• [Information]:
^^^^^^^^

/-! ### Rewrites by Teruo (R174, R538) -/

theorem execTcamEntryRewrite_rule {entry id x : Nat} (hready : s.mgmt.ready = true) (hrom : s.mgmt.rom = false)
    (hrestart : s.mgmt.restarting = false) (he : entryAtIndex (entry / 131072) (entry % 131072) s = some (false, id, x)) :
    execTcamEntryRewrite entry s =
      .next { s with fwd := { s.fwd with removed := adel s.fwd.removed id, missing := adel s.fwd.missing id } } := by
  unfold execTcamEntryRewrite
  rw [if_neg (by simp [hready, hrom, hrestart]), he]

theorem execTcamEntryRewrite_selector {entry id x : Nat} (hready : s.mgmt.ready = true) (hrom : s.mgmt.rom = false)
    (hrestart : s.mgmt.restarting = false) (he : entryAtIndex (entry / 131072) (entry % 131072) s = some (true, id, x)) :
    execTcamEntryRewrite entry s =
      .next { s with fwd := { s.fwd with removedSel := adel s.fwd.removedSel id, missingSel := adel s.fwd.missingSel id } } := by
  unfold execTcamEntryRewrite
  rw [if_neg (by simp [hready, hrom, hrestart]), he]

theorem execConfigWordRewrite_rewrites {table word : Nat} (hready : s.mgmt.ready = true) (hrom : s.mgmt.rom = false)
    (hrestart : s.mgmt.restarting = false) :
    execConfigWordRewrite table word s =
      .next { s with pwr := { s.pwr with badWords := s.pwr.badWords.filter (fun w => !(w.1 == table && w.2.1 == word)) } } :=
  congrArg _ (if_neg (by simp [hready, hrom, hrestart]))

/-! ### Passes of the hardware -/

/-- R175: the TCAM scrub starts at its instant, at S1 to S3 too. -/
theorem execTcamScrubPass_atInstant {fixed : List Nat} (hawake : awake s = true) (hlevel : s.pwr.level < 4) :
    execTcamScrubPass fixed s = .next (humStart 1 50000000 (fun s =>
      humPass 1 (s.fwd.missing.length + s.fwd.missingSel.length + fixed.length)
        (bump (ctrId 12 0 4) (s.fwd.missing.length + s.fwd.missingSel.length + fixed.length)
          { s with fwd := { s.fwd with missing := [], missingSel := [] } })) s) :=
  congrArg _ (if_neg (by simp [hawake, Nat.not_le.mpr hlevel]))

theorem execTcamScrubPass_rewrites {fixed : List Nat} {n : Nat} (hawake : awake s = true) (hlevel : s.pwr.level < 4)
    (hu : u = nextInstant 50000000 s) (hidle : humBusy 1 u = false)
    (hn : n = u.fwd.missing.length + u.fwd.missingSel.length + fixed.length) :
    execTcamScrubPass fixed s =
      .next (humPass 1 n (bump (ctrId 12 0 4) n { u with fwd := { u.fwd with missing := [], missingSel := [] } })) := by
  rw [execTcamScrubPass_atInstant hawake hlevel, humStart_starts hu hidle, hn]

theorem execTcamScrubPass_overruns {fixed : List Nat} (hawake : awake s = true) (hlevel : s.pwr.level < 4)
    (hu : u = nextInstant 50000000 s) (hbusy : humBusy 1 u = true) :
    execTcamScrubPass fixed s = .next (humOverrun 1 u) := by
  rw [execTcamScrubPass_atInstant hawake hlevel, humStart_overruns hu hbusy]

/-- R523, R538: every word is read, corrections counted and errors contained. -/
theorem execSramScrubPass_scrubs {errors all : List SramError} {fixed : Nat} (hruns : hardwareRuns s = true)
    (hu : u = nextInstant 10000000000 s) (hidle : humBusy 2 u = false) (hv : v = storeInjection u)
    (hall : all = errors ++ foundInjected v) (hfixed : fixed = all.countP (fun e => !e.uncorrectable && e.memory ≤ 9)) :
    execSramScrubPass errors s = .next (humPass 2 fixed (bump (ctrId 12 0 8) fixed
      (all.foldl (fun s e => sramError e s) { drawn v with glb := { v.glb with injected := [] } }))) := by
  unfold execSramScrubPass
  rw [if_neg (by simp [hruns]), humStart_starts hu hidle, hfixed, hall, hv]

/-- R524: where every stored copy still has its reference, no buffer returns to its pool. -/
theorem execBufferAuditPass_nothingLost (hruns : hardwareRuns s = true) (hu : u = nextInstant 10000000000 s)
    (hidle : humBusy 6 u = false) (hused : ∀ x ∈ u.qdm.stored, (storesIn u).contains x.1 = true) :
    execBufferAuditPass s = .next (humPass 6 0 (bump (ctrId 22 0 1) 0 u)) := by
  have hnone : u.qdm.stored.filter (fun x => !(storesIn u).contains x.1) = [] :=
    List.filter_eq_nil_iff.mpr fun x hx => by simp only [hused x hx, Bool.not_true, Bool.false_eq_true, not_false_eq_true]
  have hfold (l : List Nat) (t : State) : l.foldl (fun t _ => t) t = t := by induction l <;> simp_all
  unfold execBufferAuditPass
  rw [if_neg (by simp [hruns]), humStart_starts hu hidle]
  simp only [hnone, List.countP_nil, List.foldl_nil, List.length_nil, if_true, hfold]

^^^^^^^^

• [Exercise directions]: Reproduce each entry exactly, with nothing missing.

• [Output of the task]:
/-! ### Rewrites by Teruo (R174, R538) -/

theorem execTcamEntryRewrite_rule {entry id x : Nat} (hready : s.mgmt.ready = true) (hrom : s.mgmt.rom = false)
    (hrestart : s.mgmt.restarting = false) (he : entryAtIndex (entry / 131072) (entry % 131072) s = some (false, id, x)) :
    execTcamEntryRewrite entry s =
      .next { s with fwd := { s.fwd with removed := adel s.fwd.removed id, missing := adel s.fwd.missing id } } := by
  unfold execTcamEntryRewrite
  rw [if_neg (by simp [hready, hrom, hrestart]), he]

theorem execTcamEntryRewrite_selector {entry id x : Nat} (hready : s.mgmt.ready = true) (hrom : s.mgmt.rom = false)
    (hrestart : s.mgmt.restarting = false) (he : entryAtIndex (entry / 131072) (entry % 131072) s = some (true, id, x)) :
    execTcamEntryRewrite entry s =
      .next { s with fwd := { s.fwd with removedSel := adel s.fwd.removedSel id, missingSel := adel s.fwd.missingSel id } } := by
  unfold execTcamEntryRewrite
  rw [if_neg (by simp [hready, hrom, hrestart]), he]

theorem execConfigWordRewrite_rewrites {table word : Nat} (hready : s.mgmt.ready = true) (hrom : s.mgmt.rom = false)
    (hrestart : s.mgmt.restarting = false) :
    execConfigWordRewrite table word s =
      .next { s with pwr := { s.pwr with badWords := s.pwr.badWords.filter (fun w => !(w.1 == table && w.2.1 == word)) } } :=
  congrArg _ (if_neg (by simp [hready, hrom, hrestart]))

/-! ### Passes of the hardware -/

/-- R175: the TCAM scrub starts at its instant, at S1 to S3 too. -/
theorem execTcamScrubPass_atInstant {fixed : List Nat} (hawake : awake s = true) (hlevel : s.pwr.level < 4) :
    execTcamScrubPass fixed s = .next (humStart 1 50000000 (fun s =>
      humPass 1 (s.fwd.missing.length + s.fwd.missingSel.length + fixed.length)
        (bump (ctrId 12 0 4) (s.fwd.missing.length + s.fwd.missingSel.length + fixed.length)
          { s with fwd := { s.fwd with missing := [], missingSel := [] } })) s) :=
  congrArg _ (if_neg (by simp [hawake, Nat.not_le.mpr hlevel]))

theorem execTcamScrubPass_rewrites {fixed : List Nat} {n : Nat} (hawake : awake s = true) (hlevel : s.pwr.level < 4)
    (hu : u = nextInstant 50000000 s) (hidle : humBusy 1 u = false)
    (hn : n = u.fwd.missing.length + u.fwd.missingSel.length + fixed.length) :
    execTcamScrubPass fixed s =
      .next (humPass 1 n (bump (ctrId 12 0 4) n { u with fwd := { u.fwd with missing := [], missingSel := [] } })) := by
  rw [execTcamScrubPass_atInstant hawake hlevel, humStart_starts hu hidle, hn]

theorem execTcamScrubPass_overruns {fixed : List Nat} (hawake : awake s = true) (hlevel : s.pwr.level < 4)
    (hu : u = nextInstant 50000000 s) (hbusy : humBusy 1 u = true) :
    execTcamScrubPass fixed s = .next (humOverrun 1 u) := by
  rw [execTcamScrubPass_atInstant hawake hlevel, humStart_overruns hu hbusy]

/-- R523, R538: every word is read, corrections counted and errors contained. -/
theorem execSramScrubPass_scrubs {errors all : List SramError} {fixed : Nat} (hruns : hardwareRuns s = true)
    (hu : u = nextInstant 10000000000 s) (hidle : humBusy 2 u = false) (hv : v = storeInjection u)
    (hall : all = errors ++ foundInjected v) (hfixed : fixed = all.countP (fun e => !e.uncorrectable && e.memory ≤ 9)) :
    execSramScrubPass errors s = .next (humPass 2 fixed (bump (ctrId 12 0 8) fixed
      (all.foldl (fun s e => sramError e s) { drawn v with glb := { v.glb with injected := [] } }))) := by
  unfold execSramScrubPass
  rw [if_neg (by simp [hruns]), humStart_starts hu hidle, hfixed, hall, hv]

/-- R524: where every stored copy still has its reference, no buffer returns to its pool. -/
theorem execBufferAuditPass_nothingLost (hruns : hardwareRuns s = true) (hu : u = nextInstant 10000000000 s)
    (hidle : humBusy 6 u = false) (hused : ∀ x ∈ u.qdm.stored, (storesIn u).contains x.1 = true) :
    execBufferAuditPass s = .next (humPass 6 0 (bump (ctrId 22 0 1) 0 u)) := by
  have hnone : u.qdm.stored.filter (fun x => !(storesIn u).contains x.1) = [] :=
    List.filter_eq_nil_iff.mpr fun x hx => by simp only [hused x hx, Bool.not_true, Bool.false_eq_true, not_false_eq_true]
  have hfold (l : List Nat) (t : State) : l.foldl (fun t _ => t) t = t := by induction l <;> simp_all
  unfold execBufferAuditPass
  rw [if_neg (by simp [hruns]), humStart_starts hu hidle]
  simp only [hnone, List.countP_nil, List.foldl_nil, List.length_nil, if_true, hfold]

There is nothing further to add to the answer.